РЕЦЕНЗИИ /из уважения к рецензентам/ были перенесены мною из более короткой /удалённой мною/ версии рассказа "Лунная соната".

Понравилось очень.
"... Неужели этот бескрайний пейзаж с тёмно-коричневыми брейгелевскими фигурками людей на снегу, видимый ежедневно из окна дома, мог быть мерилом или последним пределом человеческого желания жить лучше, или это были всего лишь иллюзии, выдуманные человеком в противовес его непониманию сути настоящего человеческого
счастья?..»…
А ещё вот это очень: "Мне не давала покоя мысль о сегодняшней своей судьбе, обострившей зрение до того, что глаза мои приобрели трагическую обшаривающую всё кругом способность и утратили спокойно-созерцательное вчерашнее свойство..."
Пишите БОЖЕСТВЕННО! Понравилось всё!
Не читаю, не бываю на Прозе, живу в войне, но помню и люблю всех своих любимчиков. Три дня, как из Донецка, была там 8 дней, как раз брали аэропорт.
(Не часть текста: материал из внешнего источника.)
-- ==== Sys2Proof/Machine/Links.lean ====
section
/-! DEFINITION. Gareo links, flits and streams: rows 190 to 196 and 203 to 205 of the table (R302 to R310, R314). -/
namespace Sys2Proof.Machine

/-! Links (R302, R304, R314). -/

/-- The link is enabled, the fabric island serves, and the power state keeps the link (R302, R405). -/
def linkUsable (k : Nat) (s : State) : Bool := (getF Reg.GF_CFG.LINKEN s).testBit k && fabricMode s.gen.mode && !ps4Cut k s

/-- What the trained lanes give: 2 four lanes, 3 a pair, 0 down. -/
def lanesState (lanes : BitVec 4) : Nat :=
  let n := lanes.toNat
  if n = 15 then 2 else if n % 4 = 3 ∨ n / 4 = 3 then 3 else 0

/-- The link comes up on the lanes that trained: its bookkeeping starts afresh. -/
def linkUp (k : Nat) (lanes : BitVec 4) (s : State) : State :=
  let st := lanesState lanes
  let s := updLink k (fun l => { l.fresh with st := st, lanes := lanes.toNat }) s
  flagIf (st == 3) Reg.GF_ERR.DEGRADE s

/-- A node whose unique ID is known. -/
def knownUid (u : Nat) (s : State) : Bool :=
  u == s.fuses.uid || s.gf.links.any (fun l => l.peerUid == u) || s.gf.lsrs.any (fun r => r.uid == u)

/-! Commands of links. -/

/-- GAREO_LINK_TRAINED's effect. -/
def gareoLinkTrainedEff (k : Nat) (lanes : BitVec 4) (reversed : Bool) (uid node plink : Nat) (s : State) : State :=
  if ¬ linkUsable k s ∨ (getLink k s).up ∨ lanesState lanes = 0 then s
  else
    let known := knownUid uid s
    let s := updLink k (fun l => { l with peerUid := uid, peerNode := node, peerLink := plink, reversed := reversed }) (linkUp k lanes s)
    let s := evFabric s
    if ¬ known then startDiscovery s
    else if s.gf.discovering then floodHello s
    else topologyChanged s

/-- GAREO_LINK_TRAINED (R302, R304, R312). -/
def execGareoLinkTrained (link : Fin 12) (lanes : BitVec 4) (reversed : Bool) (peerUid peerNode peerLink : Nat) (s : State) :
    Host.Outcome State Fault Refusal := .next (gareoLinkTrainedEff link.val lanes reversed peerUid peerNode peerLink s)

/-- A link that is up goes down and retrains; what the lost frames held back goes on. -/
def linkFails (k : Nat) (s : State) : State :=
  if ¬ (getLink k s).up then s
  else
    let s := updLink k (fun l => { l with st := 1 }) (linkDown k s)
    releaseAll (if s.gf.isCoord then distribute s else s)

/-- LINK_SILENCE_TIMEOUT (R304, R314). -/
def execLinkSilenceTimeout (link : Fin 12) (s : State) : Host.Outcome State Fault Refusal := .next (linkFails link.val s)

/-- LINK_RETRAIN_DONE's effect: the retrain is counted, and the link returns on the lanes that trained or stays down. -/
def linkRetrainDoneEff (k : Nat) (lanes : BitVec 4) (s : State) : State :=
  if ¬ linkUsable k s ∨ (getLink k s).up then s
  else
    let s := updLink k (fun l => { l with retrains := Nat.min (l.retrains + 1) 255 }) (linkUp k lanes s)
    evFabric (if lanesState lanes = 0 then s else topologyChanged s)

/-- LINK_RETRAIN_DONE (R304). -/
def execLinkRetrainDone (link : Fin 12) (lanes : BitVec 4) (s : State) : Host.Outcome State Fault Refusal :=
  .next (linkRetrainDoneEff link.val lanes s)

/-- LINK_RETRY_TIMER: a link that is still down is retrained again. -/
def linkRetryTimerEff (k : Nat) (s : State) : State :=
  if linkUsable k s ∧ (getLink k s).st = 0 then evFabric (updLink k (fun l => { l with st := 1 }) s) else s

/-- LINK_RETRY_TIMER (R304). -/
def execLinkRetryTimer (link : Fin 12) (s : State) : Host.Outcome State Fault Refusal := .next (linkRetryTimerEff link.val s)

/-! Streams (R308 to R310). -/

/-- Change a stream at this destination, opening it at XSEQ 0. -/
def updRxStream (vc src : Nat) (f : RxStream → RxStream) (s : State) : State :=
  let same := fun (x : RxStream) => decide (x.vc = vc ∧ x.src = src)
  let l := if s.gf.rxStreams.any same then s.gf.rxStreams else s.gf.rxStreams ++ [⟨vc, src, 0, [], 0⟩]
  { s with gf := { s.gf with rxStreams := updFirst l same f } }

/-- A stream at this destination. -/
def getRxStream (vc src : Nat) (s : State) : RxStream :=
  (s.gf.rxStreams.find? (fun x => decide (x.vc = vc ∧ x.src = src))).getD ⟨vc, src, 0, [], 0⟩

/-- Acknowledge a stream up to its last delivery in order. -/
def sendAck (vc src : Nat) (s : State) : State :=
  updRxStream vc src (fun x => { x with unacked := 0 }) (sendAckFlit vc src (emit (.ack vc src ((getRxStream vc src s).next - 1)) s))

/-- Ask for a frame again, or say why it was discarded. -/
def sendNak (vc src xseq cause : Nat) (s : State) : State :=
  sendAckFlit vc src (emit (.nak vc src xseq cause) s)

/-- A frame of a stream was delivered; every 16th is acknowledged at once. -/
def delivered (vc src : Nat) (s : State) : State :=
  let s := updRxStream vc src (fun x => { x with next := x.next + 1, unacked := x.unacked + 1 }) s
  if (getRxStream vc src s).unacked ≥ 16 then sendAck vc src s else s

/-- A frame discarded for its length or its FCRC (R310). -/
def frameDiscarded (vc src xseq : Nat) (len : Bool) (s : State) : State :=
  let s := flagOn Reg.GF_ERR.LENERR (bump (if len then Reg.GF_LENERR.LEN else Reg.GF_LENERR.FCRC) s)
  sendNak vc src xseq (if len then 1 else 2) s

/-- ACK_TIMER's effect. -/
def ackTimerEff (vc src : Nat) (s : State) : State := if (getRxStream vc src s).unacked > 0 then sendAck vc src s else s

/-- ACK_TIMER (R308). -/
def execAckTimer (vc : Fin 4) (src : Nat) (s : State) : Host.Outcome State Fault Refusal := .next (onFabric (ackTimerEff vc.val src) s)

/-- FRAME_RESEND_TIMEOUT's effect. -/
def frameResendTimeoutEff (vc dst xseq : Nat) (s : State) : State :=
  match s.gf.txFrames.find? (fun x => decide (x.vc = vc ∧ x.dst = dst ∧ x.xseq = xseq)) with
  | some fr => releaseAll (resendFrame fr s)
  | none => s

/-- FRAME_RESEND_TIMEOUT (R309). -/
def execFrameResendTimeout (vc : Fin 4) (dst xseq : Nat) (s : State) : Host.Outcome State Fault Refusal :=
  .next (onFabric (frameResendTimeoutEff vc.val dst xseq) s)

/-- An acknowledged mirrored commit record: the peer has applied up to its CSN (R22, R327). -/
def mirrorAcked (csn : Nat) (s : State) : State :=
  let s := { s with tw := { s.tw with ack := Nat.max s.tw.ack csn } }
  retryCommits { s with cmds := s.cmds.map (fun c => { c with acked := c.acked || c.csn.any (fun n => decide (n ≤ csn)) }) }

/-- ACK's effect: every frame of the stream up to the XSEQ is freed. -/
def ackEff (vc src xseq : Nat) (s : State) : State :=
  let cov := fun (x : TxFrame) => decide (x.vc = vc ∧ x.dst = src ∧ x.xseq ≤ xseq)
  let gone := s.gf.txFrames.filter cov
  let s := putBufs (gone.flatMap (·.bufs)) { s with gf := { s.gf with txFrames := s.gf.txFrames.filter (fun x => !cov x) } }
  gone.foldl (fun t fr => match fr.ftype, fr.info with
    | 0x10, [2, csn] => mirrorAcked csn t
    | _, _ => t) s

/-- ACK (R308, R309, R326). -/
def execAck (vc : Fin 4) (src xseq : Nat) (s : State) : Host.Outcome State Fault Refusal := .next (onFabric (ackEff vc.val src xseq) s)

/-- A rejected frame is not resent; HE reports it as Table 3.7, cause 3 (R317). -/
def frameRejected (fr : TxFrame) (s : State) : State :=
  let same := fun (x : TxFrame) => decide (x.vc = fr.vc ∧ x.dst = fr.dst ∧ x.xseq = fr.xseq)
  windowFail fr.ftype fr.dst 3 fr.info
    (putBufs fr.bufs { s with gf := { s.gf with txFrames := s.gf.txFrames.filter (fun x => !same x) } })

/-- NAK's effect. A gap where a failed frame stood is closed by a RESYNC that names the next frame still kept. -/
def nakEff (vc src xseq cause : Nat) (s : State) : State :=
  match s.gf.txFrames.find? (fun x => decide (x.vc = vc ∧ x.dst = src ∧ x.xseq = xseq)) with
  | some fr => releaseAll (if cause = 4 then frameRejected fr s else resendFrame fr s)
  | none =>
    if cause = 0 ∧ xseq < (getTxStream vc src s).next then rawSend 0 src 0x02 0 [vc, nextLive vc src xseq s] s else s

/-- NAK (R309, R310, R313, R317). -/
def execNak (vc : Fin 4) (src xseq cause : Nat) (s : State) : Host.Outcome State Fault Refusal := .next (onFabric (nakEff vc.val src xseq cause) s)

/-! Flits (R303 to R305, R307, R310). -/

/-- Little-endian value of bytes. -/
def leNat : List Byte → Nat
  | [] => 0
  | b :: t => b.toNat + 256 * leNat t

/-- Field of a byte list: offset and length. -/
def leAt (l : List Byte) (off n : Nat) : Nat := leNat ((l.drop off).take n)

/-- LEN is in the range of the frame type (Table 12.4); other types are reserved. -/
def lenOk (ftype len : Nat) : Bool := match ftype with
  | 0x01 => len == 64
  | 0x02 | 0x05 | 0x06 | 0x07 | 0x20 => len == 16
  | 0x03 => decide (16 ≤ len ∧ len ≤ 160)
  | 0x04 => len == 32
  | 0x10 | 0x23 | 0x32 => decide (16 ≤ len ∧ len ≤ 4096)
  | 0x21 | 0x22 => decide (1 ≤ len ∧ len ≤ 4096)
  | 0x30 => decide (64 ≤ len ∧ len ≤ 1024)
  | 0x31 => len == 4096
  | _ => false

/-- Bytes of the frame whose header starts a buffer: header, padded payload, trailer. -/
def frameBytes (b : List Byte) : Nat := 48 + ceilDiv (leAt b 6 2) 16 * 16

/-- A frame has arrived whole on a link: at its destination a failing one is discarded with its NAK; elsewhere it goes on, unless its hops
have run out. A good frame's effect comes with the row of its type. -/
def frameArrived (vc : Nat) (b : List Byte) (s : State) : State :=
  let dst := leAt b 0 2 % 4096
  let src := leAt b 2 2 % 4096
  let ftype := leAt b 4 1
  let hops := leAt b 5 1
  let len := leAt b 6 2
  let xseq := leAt b 8 4
  let body := 32 + ceilDiv len 16 * 16
  let lenBad := !lenOk ftype len || leAt b (body + 4) 2 != len || leAt b (body + 6) 2 != xseq % 65536
  let crcBad := leAt b body 4 != (crc32c (b.take body)).toNat
  if ftype = 0x01 ∨ s.gf.node = some dst then
    if lenBad then frameDiscarded vc src xseq true s
    else if crcBad then frameDiscarded vc src xseq false s
    else s
  else if hops ≤ 1 then sendNak vc src xseq 5 (flagOn Reg.GF_ERR.HOPDROP s)
  else
    let s := if lenBad ∨ crcBad then emit (.badTrailer vc src dst xseq) s else s
    match pickLink vc dst s with
    | some j => frameOut vc dst ftype xseq j (sendFlits j vc (ceilDiv b.length 240) s)
    | none => s

/-- Take every whole frame off a VC's bytes. Zeros after a frame fill the flit. -/
def takeFrames (vc : Nat) : Nat → List Byte → State → List Byte × State
  | 0, b, s => (b, s)
  | f + 1, b, s =>
    if b.all (fun x => x == 0) then ([], s)
    else if b.length < 16 then (b, s)
    else if leAt b 6 2 > 4096 then ([], frameDiscarded vc (leAt b 2 2 % 4096) (leAt b 8 4) true s)
    else if b.length < frameBytes b then (b, s)
    else takeFrames vc f (b.drop (frameBytes b)) (frameArrived vc (b.take (frameBytes b)) s)

/-- A data flit's payload joins its VC's bytes. A header inside the span that LEN declares, or none where the span ends, is a length error,
and reception goes on at the next header. -/
def payload (vc nh : Nat) (p have_ : List Byte) (s : State) : List Byte × State :=
  let fresh := fun (t : State) => if nh = 15 then ([], t) else takeFrames vc 16 (p.drop (16 * nh)) t
  if have_ = [] then fresh s
  else
    let need := frameBytes have_ - have_.length
    let bad := (nh != 15 && decide (16 * nh ≠ need)) || (nh == 15 && decide (need < 240) && (p.drop need).any (fun x => x != 0))
    if bad then fresh (frameDiscarded vc (leAt have_ 2 2 % 4096) (leAt have_ 8 4) true s)
    else takeFrames vc 16 (have_ ++ p) s

/-- ACKSEQ, and a NAK's resends out of the replay buffer; a flit resent four times takes the link down. -/
def takeAck (k ackseq : Nat) (nak : Bool) (s : State) : State :=
  let l := getLink k s
  let rest := if l.replay.any (fun x => x.1 == ackseq) then (l.replay.dropWhile (fun x => x.1 != ackseq)).drop 1 else l.replay
  let moved := rest.length != l.replay.length
  let again := (if moved then 0 else l.resent) + (if nak && rest != [] then 1 else 0)
  let out := if nak && decide (again < 4) then rest.length else 0
  let upd := fun (l : GLink) => { l with replay := rest, resent := again, retries := l.retries + (if nak then rest.length else 0), sent := l.sent + out }
  let s := updLink k upd s
  if ¬ nak then s
  else if again ≥ 4 then linkFails k s
  else emits (rest.map (fun x => .flit k false x.1)) s

/-- Credits come back, up to the receive buffer. -/
def takeCredit (k vc n : Nat) (s : State) : State :=
  updLink k (fun l => { l with credits := l.credits.modify vc (fun c => Nat.min (c + n) (([32, 448, 448, 96][vc]?).getD 0)) }) s

/-- The flit is discarded and answered with NAK. -/
def flitNak (k : Nat) (s : State) : State :=
  emit (.flit k true (getLink k s).rxSeq) s

/-- A good flit's data. -/
def takeDataFlit (k : Nat) (b : List Byte) (s : State) : State :=
  let kind := leAt b 0 1
  let vc := kind / 2 % 4
  let seq := leAt b 2 2 % 4096
  let l := getLink k s
  if ¬ l.up ∨ kind % 2 = 0 then s
  else if seq ≠ (l.rxSeq + 1) % 4096 then flitNak k s
  else
    let r := payload vc (kind / 16) ((b.drop 8).take 240) ((l.rxBytes[vc]?).getD []) s
    updLink k (fun l => { l with rxSeq := seq, rxBytes := l.rxBytes.set vc r.1 }) r.2

/-- FLIT_RECEIVED's effect. -/
def flitReceivedEff (k : Nat) (b : List Byte) (s : State) : State :=
  if ¬ (getLink k s).up ∨ b.length ≠ 256 then s
  else if leAt b 252 4 ≠ (crc32c (b.take 252)).toNat then flitNak k (updLink k (fun l => { l with crcErr := l.crcErr + 1 }) s)
  else
    let a := leAt b 4 2
    takeDataFlit k b (drainLink k (takeCredit k (leAt b 1 1 % 4) (leAt b 6 2 % 1024) (takeAck k (a % 4096) (a.testBit 15) s)))

/-- FLIT_RECEIVED (R303 to R305, R307, R310, R313). -/
def execFlitReceived (link : Fin 12) (bytes : List Byte) (s : State) : Host.Outcome State Fault Refusal :=
  .next (onFabric (flitReceivedEff link.val bytes) s)

end Sys2Proof.Machine
end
Украинская армия целенаправленно расстреливает мирное население, обстреливая школы, детские сады, жилые кварталы, автобусные остановки и места наибольшего скопления гражданского населения. Была обстреляна самая людная автобусно-троллейбусная остановка возле магазина "Амстор"и "Эльдорадо", погибло много людей и десятки раненых. Бьют не только из градов, но ещё из "ураганов" и "смерчей" и из чего только не бьют, слов нет, хуже фашистов. Сделали всё, чтобы люди возненавидели даже слово украина, утопили Донбасс в крови. Живём Надеждой, что всё же удастся отделиться от этой коричневой заразы-чумы. Мои дети возвращаются в Донецк и по всей видимости мы все там будем жить. Жить в стране, где к власти пришёл фашизм нельзя. Рано или поздно весь мир узнает правду о зверствах украины на Донбассе и о неблаговидной роли америки и европы по развязыванию конфликта, но убитых и замученных людей уже не вернуть, а грязные политики умоют руки и скроются от ответственности. Тяжело на душе и кажется, что нет большего счастья, как тишина и мир. Люди даже не понимают, что какое это счастье просыпаться утром без звуков разрывающихся снарядов и не слышать часами обстрелов. Хочу мира и покоя. Простите, что пишу о войне, вам тяжело это тоже читать, но не могу, захотелось с Вами поговорить. Когда наступит мир приеду в Москву и Санкт-Петербург, хочу встретиться со своими друзьями и побродить по Питеру и Москве, скучаю по столицам. Спасибо. Пока.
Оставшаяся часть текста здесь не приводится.